INFORMATION GIVEN =>
-- ==== Sys2Proof/Syntax.lean ====
section
/-! DEFINITION. The syntax of the MPE core: the seventeen fields of a control word (R101) and `Instr`, one constructor
for each row of spec/opcode_table.json.

A row of the table is one value of one field of the 75-bit horizontal control word (a MICRO-ORDER), the halt sentinel,
or one 16-bit macro word. A control word is the bundle of the micro-orders of its fields; one microcycle runs
all of them in the order of R320 to R339 (log 1). -/

namespace Sys2Proof

/-- The seventeen fields of a control word (R101, R150). The defaults are R115's: a field that is not named is 0. -/
structure Fields where
  /-- memory write enable, bit 0 -/
  mwe : Bool := false
  /-- load the instruction register, bit 1 -/
  ir : Bool := false
  /-- program-counter control, bits 5:2 -/
  ic : BitVec 4 := 0
  /-- branch address, bits 17:6 -/
  bar : BitVec 12 := 0
  /-- controller instruction, bits 21:18 -/
  ci : BitVec 4 := 0
  /-- condition-code enable, bit 22 -/
  ccen : Bool := false
  /-- macro status clock-enable `srM`, bit 23 -/
  srMacro : Bool := false
  /-- micro status clock-enable `srm`, bit 24 -/
  srMicro : Bool := false
  /-- status-unit field, bits 36:25 -/
  sscu : BitVec 12 := 0
  /-- output routing, bits 38:37 -/
  yMux : BitVec 2 := 0
  /-- operand B selection, bit 39 -/
  bMux : Bool := false
  /-- explicit operand-B index, bits 43:40 -/
  rbAddr : BitVec 4 := 0
  /-- operand A selection, bit 44 -/
  aMux : Bool := false
  /-- explicit operand-A index, bits 48:45 -/
  raAddr : BitVec 4 := 0
  /-- ALU instruction, bits 57:49 -/
  alu : BitVec 9 := 0
  /-- immediate literal, bits 73:58 -/
  constant : BitVec 16 := 0
  /-- D input selection, bit 74 -/
  kMux : Bool := false
  deriving DecidableEq, Repr

/-- What a control word decodes to (R150): the halt sentinel or the seventeen fields. -/
inductive Decoded
  /-- the word 2^75 - 1 (R110) -/
  | halt
  /-- every other word -/
  | fields (f : Fields)
  deriving DecidableEq, Repr

/-- The rows of spec/opcode_table.json: the halt sentinel, the micro-orders (one for each field value, with the operand
fields its rule uses), and the macro words (with both register fields, named by the form or not). -/
inductive Instr
  /-- `HALT`, R110. -/
  | halt
  /-- `ci.RESET`, R286. -/
  | ciReset
  /-- `ci.CJS`, R287. -/
  | ciCjs (bar : BitVec 12) (ccen : Bool)
  /-- `ci.JMAP`, R288. -/
  | ciJmap
  /-- `ci.CJP`, R289. -/
  | ciCjp (bar : BitVec 12) (ccen : Bool)
  /-- `ci.PUSH`, R290. -/
  | ciPush (bar : BitVec 12)
  /-- `ci.CRTN`, R291. -/
  | ciCrtn (ccen : Bool)
  /-- `ci.CJPP`, R292. -/
  | ciCjpp (bar : BitVec 12) (ccen : Bool)
  /-- `ci.CONT`, R293. -/
  | ciCont
  /-- `ci.INVALID_0101`, R294. -/
  | ciInvalid0101
  /-- `ci.INVALID_0110`, R294. -/
  | ciInvalid0110
  /-- `ci.INVALID_0111`, R294. -/
  | ciInvalid0111
  /-- `ci.INVALID_1000`, R294. -/
  | ciInvalid1000
  /-- `ci.INVALID_1001`, R294. -/
  | ciInvalid1001
  /-- `ci.INVALID_1100`, R294. -/
  | ciInvalid1100
  /-- `ci.INVALID_1101`, R294. -/
  | ciInvalid1101
  /-- `ci.INVALID_1111`, R294. -/
  | ciInvalid1111
  /-- `IC.NONE`, R324. -/
  | icNone
  /-- `IC.ABUS_PC`, R325. -/
  | icAbusPc
  /-- `IC.PC_INC`, R326. -/
  | icPcInc
  /-- `IC.DBUS_PC`, R327. -/
  | icDbusPc
  /-- `IC.PC_DBUS`, R328. -/
  | icPcDbus
  /-- `IC.MALFORMED_0011`, R323. -/
  | icMalformed0011
  /-- `IC.MALFORMED_0101`, R323. -/
  | icMalformed0101
  /-- `IC.MALFORMED_0110`, R323. -/
  | icMalformed0110
  /-- `IC.MALFORMED_0111`, R323. -/
  | icMalformed0111
  /-- `IC.MALFORMED_1001`, R323. -/
  | icMalformed1001
  /-- `IC.MALFORMED_1010`, R323. -/
  | icMalformed1010
  /-- `IC.MALFORMED_1011`, R323. -/
  | icMalformed1011
  /-- `IC.MALFORMED_1100`, R323. -/
  | icMalformed1100
  /-- `IC.MALFORMED_1101`, R323. -/
  | icMalformed1101
  /-- `IC.MALFORMED_1110`, R323. -/
  | icMalformed1110
  /-- `IC.MALFORMED_1111`, R323. -/
  | icMalformed1111
  /-- `ds.AQ`, R182. -/
  | dsAq
  /-- `ds.AB`, R183. -/
  | dsAb
  /-- `ds.ZQ`, R184. -/
  | dsZq
  /-- `ds.ZB`, R185. -/
  | dsZb
  /-- `ds.ZA`, R186. -/
  | dsZa
  /-- `ds.DA`, R187. -/
  | dsDa
  /-- `ds.DQ`, R188. -/
  | dsDq
  /-- `ds.DZ`, R189. -/
  | dsDz
  /-- `op.ADD`, R190. -/
  | opAdd
  /-- `op.SUBR`, R191. -/
  | opSubr
  /-- `op.SUBS`, R192. -/
  | opSubs
  /-- `op.OR`, R193. -/
  | opOr
  /-- `op.AND`, R194. -/
  | opAnd
  /-- `op.NOTRS`, R195. -/
  | opNotrs
  /-- `op.EXOR`, R196. -/
  | opExor
  /-- `op.EXNOR`, R197. -/
  | opExnor
  /-- `rs.NONE`, R200. -/
  | rsNone
  /-- `rs.ACC`, R201. -/
  | rsAcc
  /-- `rs.REG_PASS`, R202. -/
  | rsRegPass
  /-- `rs.REG`, R203. -/
  | rsReg
  /-- `rs.ILLEGAL_4`, R204. -/
  | rsIllegal4
  /-- `rs.ILLEGAL_5`, R204. -/
  | rsIllegal5
  /-- `rs.ILLEGAL_6`, R204. -/
  | rsIllegal6
  /-- `rs.ILLEGAL_7`, R204. -/
  | rsIllegal7
  /-- `y_mux.NONE`, R332. -/
  | yMuxNone
  /-- `y_mux.ABUS`, R332. -/
  | yMuxAbus
  /-- `y_mux.DBUS`, R332. -/
  | yMuxDbus
  /-- `y_mux.ABUS_DBUS`, R332. -/
  | yMuxAbusDbus
  /-- `sel.MICRO`, R243. -/
  | selMicro
  /-- `sel.MACRO`, R244. -/
  | selMacro
  /-- `sel.NONE`, R245. -/
  | selNone
  /-- `sel.ILLEGAL`, R242. -/
  | selIllegal
  /-- `cop.NZ`, R246. -/
  | copNz
  /-- `cop.Z`, R247. -/
  | copZ
  /-- `cop.NC`, R248. -/
  | copNc
  /-- `cop.C`, R249. -/
  | copC
  /-- `cop.NC_AND_NZ`, R250. -/
  | copNcAndNz
  /-- `cop.C_OR_Z`, R251. -/
  | copCOrZ
  /-- `cop.OTHER_00`, R252. -/
  | copOther00
  /-- `cop.OTHER_01`, R252. -/
  | copOther01
  /-- `cop.OTHER_02`, R252. -/
  | copOther02
  /-- `cop.OTHER_03`, R252. -/
  | copOther03
  /-- `cop.OTHER_06`, R252. -/
  | copOther06
  /-- `cop.OTHER_07`, R252. -/
  | copOther07
  /-- `cop.OTHER_08`, R252. -/
  | copOther08
  /-- `cop.OTHER_09`, R252. -/
  | copOther09
  /-- `cop.OTHER_0E`, R252. -/
  | copOther0E
  /-- `cop.OTHER_0F`, R252. -/
  | copOther0F
  /-- `cop.OTHER_10`, R252. -/
  | copOther10
  /-- `cop.OTHER_11`, R252. -/
  | copOther11
  /-- `cop.OTHER_12`, R252. -/
  | copOther12
  /-- `cop.OTHER_13`, R252. -/
  | copOther13
  /-- `cop.OTHER_14`, R252. -/
  | copOther14
  /-- `cop.OTHER_15`, R252. -/
  | copOther15
  /-- `cop.OTHER_16`, R252. -/
  | copOther16
  /-- `cop.OTHER_17`, R252. -/
  | copOther17
  /-- `cop.OTHER_18`, R252. -/
  | copOther18
  /-- `cop.OTHER_19`, R252. -/
  | copOther19
  /-- `cop.OTHER_1A`, R252. -/
  | copOther1A
  /-- `cop.OTHER_1B`, R252. -/
  | copOther1B
  /-- `cop.OTHER_1C`, R252. -/
  | copOther1C
  /-- `cop.OTHER_1D`, R252. -/
  | copOther1D
  /-- `cop.OTHER_1E`, R252. -/
  | copOther1E
  /-- `cop.OTHER_1F`, R252. -/
  | copOther1F
  /-- `cop.OTHER_20`, R252. -/
  | copOther20
  /-- `cop.OTHER_21`, R252. -/
  | copOther21
  /-- `cop.OTHER_22`, R252. -/
  | copOther22
  /-- `cop.OTHER_23`, R252. -/
  | copOther23
  /-- `cop.OTHER_24`, R252. -/
  | copOther24
  /-- `cop.OTHER_25`, R252. -/
  | copOther25
  /-- `cop.OTHER_26`, R252. -/
  | copOther26
  /-- `cop.OTHER_27`, R252. -/
  | copOther27
  /-- `cop.OTHER_28`, R252. -/
  | copOther28
  /-- `cop.OTHER_29`, R252. -/
  | copOther29
  /-- `cop.OTHER_2A`, R252. -/
  | copOther2A
  /-- `cop.OTHER_2B`, R252. -/
  | copOther2B
  /-- `cop.OTHER_2C`, R252. -/
  | copOther2C
  /-- `cop.OTHER_2D`, R252. -/
  | copOther2D
  /-- `cop.OTHER_2E`, R252. -/
  | copOther2E
  /-- `cop.OTHER_2F`, R252. -/
  | copOther2F
  /-- `cop.OTHER_30`, R252. -/
  | copOther30
  /-- `cop.OTHER_31`, R252. -/
  | copOther31
  /-- `cop.OTHER_32`, R252. -/
  | copOther32
  /-- `cop.OTHER_33`, R252. -/
  | copOther33
  /-- `cop.OTHER_34`, R252. -/
  | copOther34
  /-- `cop.OTHER_35`, R252. -/
  | copOther35
  /-- `cop.OTHER_36`, R252. -/
  | copOther36
  /-- `cop.OTHER_37`, R252. -/
  | copOther37
  /-- `cop.OTHER_38`, R252. -/
  | copOther38
  /-- `cop.OTHER_39`, R252. -/
  | copOther39
  /-- `cop.OTHER_3A`, R252. -/
  | copOther3A
  /-- `cop.OTHER_3B`, R252. -/
  | copOther3B
  /-- `cop.OTHER_3C`, R252. -/
  | copOther3C
  /-- `cop.OTHER_3D`, R252. -/
  | copOther3D
  /-- `cop.OTHER_3E`, R252. -/
  | copOther3E
  /-- `cop.OTHER_3F`, R252. -/
  | copOther3F
  /-- `mwe.READ`, R338. -/
  | mweRead
  /-- `mwe.WRITE`, R338. -/
  | mweWrite
  /-- `ir.LOAD`, R334. -/
  | irLoad
  /-- `srM.LATCH`, R254. -/
  | srMacroLatch
  /-- `srm.LATCH`, R255. -/
  | srMicroLatch
  /-- `a_mux.FIELD`, R329. -/
  | aMuxField (ra : RegIx)
  /-- `a_mux.IR`, R329. -/
  | aMuxIr
  /-- `b_mux.FIELD`, R329. -/
  | bMuxField (rb : RegIx)
  /-- `b_mux.IR`, R329. -/
  | bMuxIr
  /-- `k_mux.CONST`, R330. -/
  | kMuxConst (k : Word)
  /-- `k_mux.DBUS`, R330. -/
  | kMuxDbus
  /-- `sscu.UNREAD_9_6`, R104. -/
  | sscuUnread (unread : BitVec 4)
  /-- `(no instruction) 0x00`, R371. -/
  | macNoInstruction (regA : RegIx) (regB : RegIx)
  /-- `MOV regA,regB`, R372. -/
  | macMovRegReg (regA : RegIx) (regB : RegIx)
  /-- `MOV const,regB`, R373. -/
  | macMovConstReg (regA : RegIx) (regB : RegIx)
  /-- `MOV [regA],regB`, R374. -/
  | macMovLoad (regA : RegIx) (regB : RegIx)
  /-- `MOV regA,[regB]`, R375. -/
  | macMovStore (regA : RegIx) (regB : RegIx)
  /-- `ADD regA,regB`, R376. -/
  | macAdd (regA : RegIx) (regB : RegIx)
  /-- `SUB regA,regB`, R377. -/
  | macSub (regA : RegIx) (regB : RegIx)
  /-- `CMP regA,regB`, R378. -/
  | macCmp (regA : RegIx) (regB : RegIx)
  /-- `XOR regA,regB`, R379. -/
  | macXor (regA : RegIx) (regB : RegIx)
  /-- `TEST regA,regB`, R380. -/
  | macTest (regA : RegIx) (regB : RegIx)
  /-- `JMP regB`, R381. -/
  | macJmpReg (regA : RegIx) (regB : RegIx)
  /-- `JMP const`, R382. -/
  | macJmpConst (regA : RegIx) (regB : RegIx)
  /-- `JZ regB`, R383. -/
  | macJzReg (regA : RegIx) (regB : RegIx)
  /-- `JZ const`, R384. -/
  | macJzConst (regA : RegIx) (regB : RegIx)
  /-- `JL regB`, R385. -/
  | macJlReg (regA : RegIx) (regB : RegIx)
  /-- `JL const`, R386. -/
  | macJlConst (regA : RegIx) (regB : RegIx)
  /-- `JLE regB`, R387. -/
  | macJleReg (regA : RegIx) (regB : RegIx)
  /-- `JLE const`, R388. -/
  | macJleConst (regA : RegIx) (regB : RegIx)
  /-- `WTF`, R389. -/
  | macWtf (regA : RegIx) (regB : RegIx)
  /-- `UPP regA,regB`, R390. -/
  | macUpp (regA : RegIx) (regB : RegIx)
  /-- `HALT (macro)`, R391. -/
  | macHalt
  deriving DecidableEq, Repr

/-- The field of the control word, or the macro word, that a row belongs to (the table's "format"). -/
inductive Family
  | halt | ci | ic | ds | op | rs | yMux | sel | cop | mwe | ir | srMacro | srMicro | aMux | bMux | kMux | unread | macroWord
  deriving DecidableEq, Repr

/-- The bits a row stands for: a 75-bit control word, or a 16-bit macro word. -/
inductive Encoded
  /-- a control word (R100) -/
  | control (w : ControlWord)
  /-- a macro word (R113) -/
  | macroWord (w : Word)
  deriving DecidableEq, Repr

end Sys2Proof
end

WHAT THIS TASK INVOLVES => Where in the listing does the string "clock" appear? Copy every line that has it.

WRITTEN ANSWER =>
  /-- macro status clock-enable `srM`, bit 23 -/
  /-- micro status clock-enable `srm`, bit 24 -/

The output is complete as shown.